Saiba como agir se alguém sofrer uma crise epilética perto de você

Os neurônios se comunicam um com o outro por meio de impulsos elétricos de forma ordenada. Quando, por algum motivo, esses neurônios emitem uma descarga elétrica atípica ou irregular, há um quadro de epilepsia. Os sintomas desta condição podem ser variados, desde movimentos involuntários de uma parte do corpo, desconforto no estômago e alterações na visão e audição, até perda de consciência, quando o paciente cai e seu corpo passa a apresentar rigidez, treme e se contrai. Hoje, no Dia Mundial da Conscientização da Epilepsia, especialistas alertam que, quando não tratada, a doença afeta muito a qualidade de vida do paciente.

— O problema é que as crises epiléticas não têm hora para acontecer. São episódios imprevisíveis que podem acontecer em qualquer momento fazendo com que o paciente não consiga se preparar antes dela chegar — afirma Arthur Cukiert, neurocirurgião com foco em epilepsia.

Grande parte das epilepsias são idiopáticas, ou seja, não apresentam causa identificada. Doenças cerebrovasculares, tumores, traumas e infecções podem causar também crises epiléticas. O diagnóstico é clínico, feito pela análise dos sintomas sentidos pelo paciente. Exames como eletroencefalograma (EEG) e neuroimagem ajudam a identificar a área do cérebro de onde as descargas elétricas desordenadas estão saindo, diz o Extra.
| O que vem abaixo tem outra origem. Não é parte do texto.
-- ==== Sys2Proof/Safety.lean ====
section
/-! DEFINITION. What claims about BDC are stated in terms of: the invariant of its runs
(spec/10_state.md R38, 60_exceptions.md R240), a command that is running, and what of memory a move may
change (20_memory.md R72). -/

namespace Sys2Proof.Machine

/-- The flags of R38, with the legal ERRCODE and WARNCODE values of R29 and R30. -/
def FlagsOk (s : State) : Prop :=
  (s.busy = true → s.done = false ∧ s.err = false)
    ∧ (s.err = false ↔ s.errCode = 0#4)
    ∧ (s.warn = false ↔ s.warnCode = 0#4)
    ∧ (s.done = true → s.err = false)
    ∧ s.errCode.toNat ≤ 8 ∧ s.warnCode.toNat ≤ 1

/-- The accepted command `i` is in flight, and the platform backs both its ranges (R65, R66, R240). -/
def Running (i : Instr) (s : State) : Prop :=
  s.busy = true ∧ validateCommand i s = none
    ∧ backed s.ram (srcRange i s) = true ∧ backed s.ram (dstRange i s) = true

/-- While BUSY = 1, CMD holds a command, the registers still validate it and the platform backs its ranges
(R37, R65, R240). -/
def InFlightOk (s : State) : Prop :=
  s.busy = true → ∃ i, decode s.cmd = .ok i ∧ Running i s

/-- Every register at its reset value, the engine idle (R280). -/
def RegistersAtReset (s : State) : Prop :=
  s.irqEn = false ∧ s.busy = false ∧ s.done = false ∧ s.err = false ∧ s.warn = false
    ∧ s.errCode = 0#4 ∧ s.warnCode = 0#4 ∧ s.cmd = 0#32
    ∧ s.height = 0#16 ∧ s.width = 0#16 ∧ s.count = 0#16
    ∧ s.srcBase = 0#32 ∧ s.dstBase = 0#32

/-- While the reset input is asserted the registers are at their reset values (R280). -/
def ResetOk (s : State) : Prop := s.resetHeld = true → RegistersAtReset s

/-- The invariant of every run: canonical memory, legal flags, a valid command in flight, and registers
that an asserted reset holds. -/
def Inv (s : State) : Prop := Memory.wf s.mem ∧ FlagsOk s ∧ InFlightOk s ∧ ResetOk s

/-- Every byte outside `r` reads as before. -/
def UnchangedOutside (r : Region) (m m' : List Host.Cell) : Prop :=
  ∀ a, r.has a = false → readByte m' a = readByte m a

/-- Sample q of source frame k of the command. -/
def srcSample (i : Instr) (s : State) (k q : Nat) : Nat :=
  sampleAt s.mem i.fields.sw (srcFrame i s k) q

/-- Sample q of destination frame k of the command, in memory `m`. -/
def dstSample (i : Instr) (s : State) (m : List Host.Cell) (k q : Nat) : Nat :=
  sampleAt m i.fields.sw (dstFrame i s k) q

/-- The same command for one frame (R214). -/
def singleFrame : Instr → Instr
  | .demosaic f => .demosaic { f with batch := false }
  | .split f    => .split { f with batch := false }
  | .gmerge f   => .gmerge { f with batch := false }
  | .upsample f => .upsample { f with batch := false }
  | .luma f     => .luma { f with batch := false }

/-- The bytes a host statement stores, and where (R104). -/
def storedBytes : HostStmt → Option (Nat × List Byte)
  | .mw8 a bs  => some (a.toNat, bs)
  | .mw16 a vs => some (a.toNat, unpackHalves vs)
  | _ => none

/-- The byte range a host statement accesses in sample memory (R104). -/
def accessedRange : HostStmt → Option Region
  | .mw8 a bs    => some ⟨a.toNat, a.toNat + bs.length⟩
  | .mw16 a vs   => some ⟨a.toNat, a.toNat + 2 * vs.length⟩
  | .mr8 a n _   => some ⟨a.toNat, a.toNat + n⟩
  | .mr16 a n _  => some ⟨a.toNat, a.toNat + 2 * n⟩
  | _ => none

/-- The statement the host would run next, if it is the host's turn. -/
def hostMoves (s : State) : Option HostStmt :=
  if s.sched.headD (defaultTurn s) = .host then s.prog[s.hostPc]? else none

/-- It is the engine's turn. -/
def engineMoves (s : State) : Bool := s.sched.headD (defaultTurn s) == .engine

end Sys2Proof.Machine
end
O tratamento inicial é feito com medicamentos antiepiléticos, tipo de terapia que consegue controlar as crises de cerca de 70% dos pacientes. Os outros 30% precisam lançar mão de outros tipos de tratamento, como explica o neurocirurgião Luiz Daniel Cetl, membro do Departamento de Neurocirurgia da Universidade Federal de São Paulo (Unifesp) e especialista no tratamento da doença:

— Nos pacientes cuja medicação não é efetiva no controle das crises, é possível fazer cirurgias, que podem abordar o ponto de descarga elétrica identificado pelo eletroencefalograma (procedimento ressectivo) ou desconectar os hemisférios do cérebro para que as crises não ocorram (procedimento desconectivo). Há também a opção de neuromodulação, na qual são utilizados dispositivos para estimulação do cérebro. Funciona como um tipo de marcapasso.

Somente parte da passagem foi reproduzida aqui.